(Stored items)
-- ==== Sys2Proof/Tests/Slice0.lean ====
section
/-! SUPPORT. Tests. Expected values are the spec's own: the worked encodings of 30_encoding.md, the
vectors of 95_test_vectors.md and the examples of the rules, or calculated from them by hand. -/

namespace Sys2Proof.Tests

set_option maxRecDepth 100000

open Sys2Proof.Machine

/-! ### Helpers -/

/-- The state after init (70_reset_and_hazards.md rule R374), with the oracle's answers to the coming
rounds and one draw. -/
def ready (rounds : List Answer) : State :=
  { State.reset with
    rst := .high
    dev := { State.reset.dev with
      mem := [(0x11, 0x3D), (0x14, 0x83), (0x15, 0x40), (0x26, 0x70), (0x2A, 0x8D), (0x2B, 0x3E),
        (0x2D, 0x1E)] }
    oracle := ⟨rounds, [0xAB], 0⟩ }

/-- That state with a two-phase operation waiting for its second frame. -/
def waiting (w : Awaiting) (rounds : List Answer) : State := (ready rounds).setAwaiting (some w)

/-- That state with an active command and a FIFO. -/
def running (a : Active) (fifo : List Byte) (rounds : List Answer) : State :=
  { ready rounds with dev := { (ready rounds).dev with active := a, fifo := fifo } }

/-- That state with an input waiting. -/
def given (s : State) (i : Input) : State := { s with inbox := [i] }

/-- A card's reply, at once. -/
def reply (bytes : List Byte) (lastBits : BitVec 3) : Answer := .after 0 (.resp bytes lastBits Errs.none)

/-- `RESP([0A], 4, {})`. -/
def acked : Answer := reply [0x0A] 4

/-- `RESP([04], 4, {})`. -/
def nak : Answer := reply [0x04] 4

/-- The bytes 00 to 0F. -/
def sixteen : List Byte :=
  [0x00, 0x01, 0x02, 0x03, 0x04, 0x05, 0x06, 0x07, 0x08, 0x09, 0x0A, 0x0B, 0x0C, 0x0D, 0x0E, 0x0F]

def keyFF : List Byte := [0xFF, 0xFF, 0xFF, 0xFF, 0xFF, 0xFF]
def uid5 : List Byte := [0xDE, 0xAD, 0xBE, 0xEF, 0x22]
def uid4 : List Byte := [0xDE, 0xAD, 0xBE, 0xEF]
def authFrame : List Byte := [0x60, 0x04] ++ keyFF ++ uid4

/-- What is seen of a next state. -/
def seen {α : Type} (f : State → α) : Host.Outcome State Fault Refusal → Option α
  | .next t => some (f t)
  | .fault _ => none
  | .refused _ => none

/-- The frames sent, and the operation's own events. -/
def sent (t : State) : List (List Byte × BitVec 3) × List Event := (txFrames t.trace, ownEvents t.trace)

/-- The next state of an outcome that has one. -/
def after : Host.Outcome State Fault Refusal → State
  | .next t => t
  | .fault _ => State.reset
  | .refused _ => State.reset

/-! ### Well-formedness: each check refuses an ill-formed term -/

theorem test_illFormed_writeReg_address : (Instr.writeReg 0x40 0x00).wellFormed = false := by
  decide
theorem test_illFormed_readReg_address : (Instr.readReg 0x40).wellFormed = false := by
  decide
theorem test_illFormed_select_length : (Instr.select uid4 0xB9 0x9C).wellFormed = false := by
  decide
theorem test_illFormed_select_crc : (Instr.select uid5 0xB9 0x9D).wellFormed = false := by
  decide
theorem test_illFormed_authA_key : (Instr.authA 0x04 uid5 uid4).wellFormed = false := by
  decide
theorem test_illFormed_authA_uid : (Instr.authA 0x04 keyFF uid5).wellFormed = false := by
  decide
theorem test_illFormed_authB_key : (Instr.authB 0x04 uid5 uid4).wellFormed = false := by
  decide
theorem test_illFormed_authB_uid : (Instr.authB 0x04 keyFF uid5).wellFormed = false := by
  decide
theorem test_illFormed_read_crc : (Instr.read 0x04 0xEE 0x26).wellFormed = false := by
  decide
theorem test_illFormed_write_crc : (Instr.write 0x04 0xF7 0x7B).wellFormed = false := by
  decide
theorem test_illFormed_decrement_crc : (Instr.decrement 0x05 0x83 0xA7).wellFormed = false := by
  decide
theorem test_illFormed_increment_crc : (Instr.increment 0x05 0x9A 0x7F).wellFormed = false := by
  decide
theorem test_illFormed_transfer_crc : (Instr.transfer 0x05 0x73 0x63).wellFormed = false := by
  decide
theorem test_illFormed_writeData_length :
    (Instr.writeData keyFF 0x77 0xF5).wellFormed = false := by decide
theorem test_illFormed_writeData_crc :
    (Instr.writeData sixteen 0xF5 0x77).wellFormed = false := by decide
theorem test_illFormed_valueOperand_crc : (Instr.valueOperand 1 0x4A 0xBB).wellFormed = false := by
  decide

/-! ### Decoding: a word of every row, from the spec's encoding

Bus words are written in bits: `r`, six address bits, `0`, eight data bits (30_encoding.md rule R130).
A longer row's word has its first byte lowest. -/

theorem test_decode_writeReg :
    decodeTableWord 16 0b0000001000001100 = some (.writeReg 0x01 0x0C) := by decide
theorem test_decode_readReg : decodeTableWord 16 0b1000001000000000 = some (.readReg 0x01) := by decide
theorem test_decode_readReg_last : decodeTableWord 16 0b1111111000000000 = some (.readReg 0x3F) := by
  decide
theorem test_decode_badFrame : decode (.bus 0b10000011 0x00) = .reject (.badFrame 0x83) := by decide
theorem test_decode_pcdIdle : decodeTableWord 8 0b00000000 = some .pcdIdle := by decide
theorem test_decode_pcdCalcCrc : decodeTableWord 8 0b00000011 = some .pcdCalcCrc := by decide
theorem test_decode_pcdTransmit : decodeTableWord 8 0b00000100 = some .pcdTransmit := by decide
theorem test_decode_pcdReceive : decodeTableWord 8 0b00001000 = some .pcdReceive := by decide
theorem test_decode_pcdTransceive : decodeTableWord 8 0b00001100 = some .pcdTransceive := by decide
theorem test_decode_pcdMfAuthent : decodeTableWord 8 0b00001110 = some .pcdMfAuthent := by decide
theorem test_decode_pcdSoftReset : decodeTableWord 8 0b00001111 = some .pcdSoftReset := by decide
theorem test_decode_reservedCommand : decode (.command 0b00000001) = .reject (.noCommand 0x01) := by
  decide
theorem test_decode_requestIdle : decodeTableWord 8 0x26 = some .requestIdle := by decide
theorem test_decode_requestAll : decodeTableWord 8 0x52 = some .requestAll := by decide
theorem test_decode_anticollision : decodeTableWord 16 0x9320 = some .anticollision := by decide
theorem test_decode_select :
    decodeTableWord 72 0x9CB922EFBEADDE7093 = some (.select uid5 0xB9 0x9C) := by decide
theorem test_decode_authA :
    decodeTableWord 96 0xEFBEADDEFFFFFFFFFFFF0460 = some (.authA 0x04 keyFF uid4) := by decide
theorem test_decode_authB :
    decodeTableWord 96 0xEFBEADDEFFFFFFFFFFFF0761 = some (.authB 0x07 keyFF uid4) := by decide
theorem test_decode_read : decodeTableWord 32 0xEE260430 = some (.read 0x04 0x26 0xEE) := by
  decide
theorem test_decode_write : decodeTableWord 32 0xF77B04A0 = some (.write 0x04 0x7B 0xF7) := by
  decide
theorem test_decode_decrement :
    decodeTableWord 32 0x83A705C0 = some (.decrement 0x05 0xA7 0x83) := by decide
theorem test_decode_increment :
    decodeTableWord 32 0x9A7F05C1 = some (.increment 0x05 0x7F 0x9A) := by decide
theorem test_decode_transfer :
    decodeTableWord 32 0x736305B0 = some (.transfer 0x05 0x63 0x73) := by decide
theorem test_decode_writeData :
    decodeTableWord 144 0xF5770F0E0D0C0B0A09080706050403020100 =
      some (.writeData sixteen 0x77 0xF5) := by decide
theorem test_decode_valueOperand :
    decodeTableWord 48 0xA599FFFFFFFF = some (.valueOperand 0xFFFFFFFF 0x99 0xA5) := by decide
theorem test_decode_noFrame : decode (.frame [0x50, 0x00]) = .reject (.noFrame [0x50, 0x00]) := by decide

/-! ### The CRC generator (42_crc.md rule R230; 95_test_vectors.md section 2.1) -/

theorem test_crc_check :
    crc16 0x6363 [0x31, 0x32, 0x33, 0x34, 0x35, 0x36, 0x37, 0x38, 0x39] = 0xBF05 := by decide
theorem test_crc_read : crcSuffix [0x30, 0x04] = [0x26, 0xEE] := by decide
theorem test_crc_negative_operand : crcSuffix [0xFF, 0xFF, 0xFF, 0xFF] = [0x99, 0xA5] := by
  decide

/-! ### Bus instructions -/

/-- `W ComIrqReg 0x7F` clears all seven bits (41_device_commands.md rule R204). -/
theorem test_writeReg_clears_comIrq :
    seen (fun t => (t.x .comIrq, t.trace)) (exec (.writeReg 0x04 0x7F) (ready [])) =
      some (0x00, [.bus .w 0x04 0x7F]) := by decide

/-- A push into a full FIFO loses the byte (41_device_commands.md rule R200). -/
theorem test_writeReg_overflow :
    seen (fun t => (t.dev.fifo.length, t.x .error, t.x .comIrq))
        (exec (.writeReg 0x09 0x55) (running .idle (List.replicate 64 0x11) [])) =
      some (64, 0x10, 0x16) := by decide

/-- The read of init's antenna_on (95_test_vectors.md program P5, second time round). -/
theorem test_readReg_txControl :
    seen (fun t => t.trace) (exec (.readReg 0x14) (ready [])) = some [.bus .r 0x14 0x83] := by
  decide

/-- A read pops the first byte in (41_device_commands.md rule R201). -/
theorem test_readReg_fifo :
    seen (fun t => (t.dev.fifo, t.trace)) (exec (.readReg 0x09) (running .idle [0x30, 0x04] [])) =
      some ([0x04], [.bus .r 0x09 0x30]) := by decide

/-- A byte 0 with bit 0 set only faults (30_encoding.md rule R131). -/
theorem test_step_badFrame :
    seen (fun t => (t.faults, t.trace)) (step (given (ready []) (.word (.bus 0x83 0x00)))) =
      some ([.badFrame 0x83], []) := by decide

/-! ### PCD commands -/

/-- The example of 41_device_commands.md rule R184. -/
theorem test_pcdIdle_drops_the_outcome :
    seen (fun t => (t.dev.active, t.dev.pending))
        (exec .pcdIdle ((running .transceive [] []).setPending (some ⟨.never, false⟩))) =
      some (.idle, none) := by decide

/-- compute_crc([30 00]) gives A802 (95_test_vectors.md program P1). -/
theorem test_pcdCalcCrc :
    seen (fun t => (t.dev.crcResult, t.dev.fifo, t.x .divIrq))
        (exec .pcdCalcCrc (running .idle [0x30, 0x00] [])) = some (0xA802, [], 0x04) := by
  decide

/-- TX_DONE sets TxIRq and IdleIRq (41_device_commands.md rule R196). -/
theorem test_pcdTransmit :
    seen (fun t => (t.x .comIrq, t.dev.active, txFrames t.trace))
        (exec .pcdTransmit (running .idle [0x26] [.after 0 .txDone])) =
      some (0x54, .idle, [([0x26], 0)]) := by decide

/-- RESP while Receive is active (41_device_commands.md rule R197). -/
theorem test_pcdReceive :
    seen (fun t => (t.x .comIrq, t.x .control, t.dev.fifo, t.dev.txArmed))
        (exec .pcdReceive (running .idle [0x01] [acked])) =
      some (0x34, 0x14, [0x01, 0x0A], true) := by decide

/-- Transceive waits for StartSend (41_device_commands.md rule R188). -/
theorem test_pcdTransceive :
    seen (fun t => (t.dev.active, t.dev.txArmed, t.dev.pending, t.x .command))
        (exec .pcdTransceive (ready [])) = some (.transceive, true, none, 0x00) := by decide

/-- AUTH_OK on a 12-byte frame (41_device_commands.md rule R195). -/
theorem test_pcdMfAuthent :
    seen (fun t => (t.x .status2, t.x .comIrq, t.dev.active))
        (exec .pcdMfAuthent (running .idle authFrame [.after 0 .authOk])) =
      some (0x08, 0x14, .idle) := by decide

/-- With eleven bytes AUTH_OK is not admitted (41_device_commands.md rule R198). -/
theorem test_pcdMfAuthent_short :
    seen (fun t => (t.x .status2, t.dev.pending))
        (exec .pcdMfAuthent (running .idle (authFrame.drop 1) [.after 0 .authOk])) =
      some (0x00, some ⟨.never, false⟩) := by decide

/-- The reset values are back (41_device_commands.md rule R190). -/
theorem test_pcdSoftReset :
    seen (fun t => (t.x .command, t.x .mode, t.x .comIrq, t.rst)) (exec .pcdSoftReset (ready [])) =
      some (0x20, 0x3F, 0x14, .high) := by decide

/-! ### PICC frames (95_test_vectors.md section 6.2) -/

theorem test_requestIdle :
    seen sent (exec .requestIdle (ready [reply [0x04, 0x00] 0])) =
      some ([([0x26], 7)], [.ret .request (.statusBits .ok 16)]) := by decide

theorem test_requestIdle_silent :
    seen sent (exec .requestIdle (ready [.after 0 .noResp])) =
      some ([([0x26], 7)], [.ret .request (.statusBits .error 0)]) := by decide

theorem test_requestAll :
    seen sent (exec .requestAll (ready [reply [0x44, 0x00] 0])) =
      some ([([0x52], 7)], [.ret .request (.statusBits .ok 16)]) := by decide

theorem test_anticollision :
    seen sent (exec .anticollision (ready [reply uid5 0])) =
      some ([([0x93, 0x20], 0)], [.ret .anticollision (.statusUid .ok uid5)]) := by decide

theorem test_anticollision_badBcc :
    seen sent (exec .anticollision (ready [reply [0xDE, 0xAD, 0xBE, 0xEF, 0x23] 0])) =
      some ([([0x93, 0x20], 0)],
        [.ret .anticollision (.statusUid .error [0xDE, 0xAD, 0xBE, 0xEF, 0x23])]) := by decide

theorem test_select :
    seen sent (exec (.select uid5 0xB9 0x9C) (ready [reply [0x08, 0xB6, 0xDD] 0])) =
      some ([([0x93, 0x70, 0xDE, 0xAD, 0xBE, 0xEF, 0x22, 0xB9, 0x9C], 0)],
        [.ret .select (.size 0x08)]) := by decide

theorem test_select_short :
    seen sent (exec (.select uid5 0xB9 0x9C) (ready [reply [0x08, 0xB6] 0])) =
      some ([([0x93, 0x70, 0xDE, 0xAD, 0xBE, 0xEF, 0x22, 0xB9, 0x9C], 0)],
        [.ret .select (.size 0x00)]) := by decide

theorem test_authA :
    seen (fun t => (sent t, t.x .status2)) (exec (.authA 0x04 keyFF uid4) (ready [.after 0 .authOk])) =
      some (([(authFrame, 0)], [.ret .authenticate (.status .ok)]), 0x08) := by decide

theorem test_authB :
    seen sent (exec (.authB 0x07 keyFF uid4) (ready [.after 0 (.authErr Errs.protocolOnly)])) =
      some ([([0x61, 0x07] ++ keyFF ++ uid4, 0)],
        [.log (.authenticationFailed 0x07), .ret .authenticate (.status .error)]) := by decide

theorem test_read :
    seen sent (exec (.read 0x04 0x26 0xEE) (ready [reply (sixteen ++ [0x77, 0xF5]) 0])) =
      some ([([0x30, 0x04, 0x26, 0xEE], 0)], [.ret .read (.data sixteen)]) := by decide

theorem test_read_silent :
    seen sent (exec (.read 0x04 0x26 0xEE) (ready [.after 0 .noResp])) =
      some ([([0x30, 0x04, 0x26, 0xEE], 0)], [.log (.readFailed 0x04), .ret .read (.noData .noTag)]) := by
  decide

theorem test_write_acknowledged :
    seen (fun t => (sent t, t.ctl.awaiting)) (exec (.write 0x07 0xE0 0xC5) (ready [acked])) =
      some (([([0xA0, 0x07, 0xE0, 0xC5], 0)], [.log .writingSectorTrailer]), some (.writeData 0x07)) := by
  decide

[Exercise]:
If a line comes after the one containing "next state. -/", leave it out; set down every line of the data before it, and that line itself, exactly.

[Written answer]:
-- ==== Sys2Proof/Tests/Slice0.lean ====
section
/-! SUPPORT. Tests. Expected values are the spec's own: the worked encodings of 30_encoding.md, the
vectors of 95_test_vectors.md and the examples of the rules, or calculated from them by hand. -/

namespace Sys2Proof.Tests

set_option maxRecDepth 100000

open Sys2Proof.Machine

/-! ### Helpers -/

/-- The state after init (70_reset_and_hazards.md rule R374), with the oracle's answers to the coming
rounds and one draw. -/
def ready (rounds : List Answer) : State :=
  { State.reset with
    rst := .high
    dev := { State.reset.dev with
      mem := [(0x11, 0x3D), (0x14, 0x83), (0x15, 0x40), (0x26, 0x70), (0x2A, 0x8D), (0x2B, 0x3E),
        (0x2D, 0x1E)] }
    oracle := ⟨rounds, [0xAB], 0⟩ }

/-- That state with a two-phase operation waiting for its second frame. -/
def waiting (w : Awaiting) (rounds : List Answer) : State := (ready rounds).setAwaiting (some w)

/-- That state with an active command and a FIFO. -/
def running (a : Active) (fifo : List Byte) (rounds : List Answer) : State :=
  { ready rounds with dev := { (ready rounds).dev with active := a, fifo := fifo } }

/-- That state with an input waiting. -/
def given (s : State) (i : Input) : State := { s with inbox := [i] }

/-- A card's reply, at once. -/
def reply (bytes : List Byte) (lastBits : BitVec 3) : Answer := .after 0 (.resp bytes lastBits Errs.none)

/-- `RESP([0A], 4, {})`. -/
def acked : Answer := reply [0x0A] 4

/-- `RESP([04], 4, {})`. -/
def nak : Answer := reply [0x04] 4

/-- The bytes 00 to 0F. -/
def sixteen : List Byte :=
  [0x00, 0x01, 0x02, 0x03, 0x04, 0x05, 0x06, 0x07, 0x08, 0x09, 0x0A, 0x0B, 0x0C, 0x0D, 0x0E, 0x0F]

def keyFF : List Byte := [0xFF, 0xFF, 0xFF, 0xFF, 0xFF, 0xFF]
def uid5 : List Byte := [0xDE, 0xAD, 0xBE, 0xEF, 0x22]
def uid4 : List Byte := [0xDE, 0xAD, 0xBE, 0xEF]
def authFrame : List Byte := [0x60, 0x04] ++ keyFF ++ uid4

/-- What is seen of a next state. -/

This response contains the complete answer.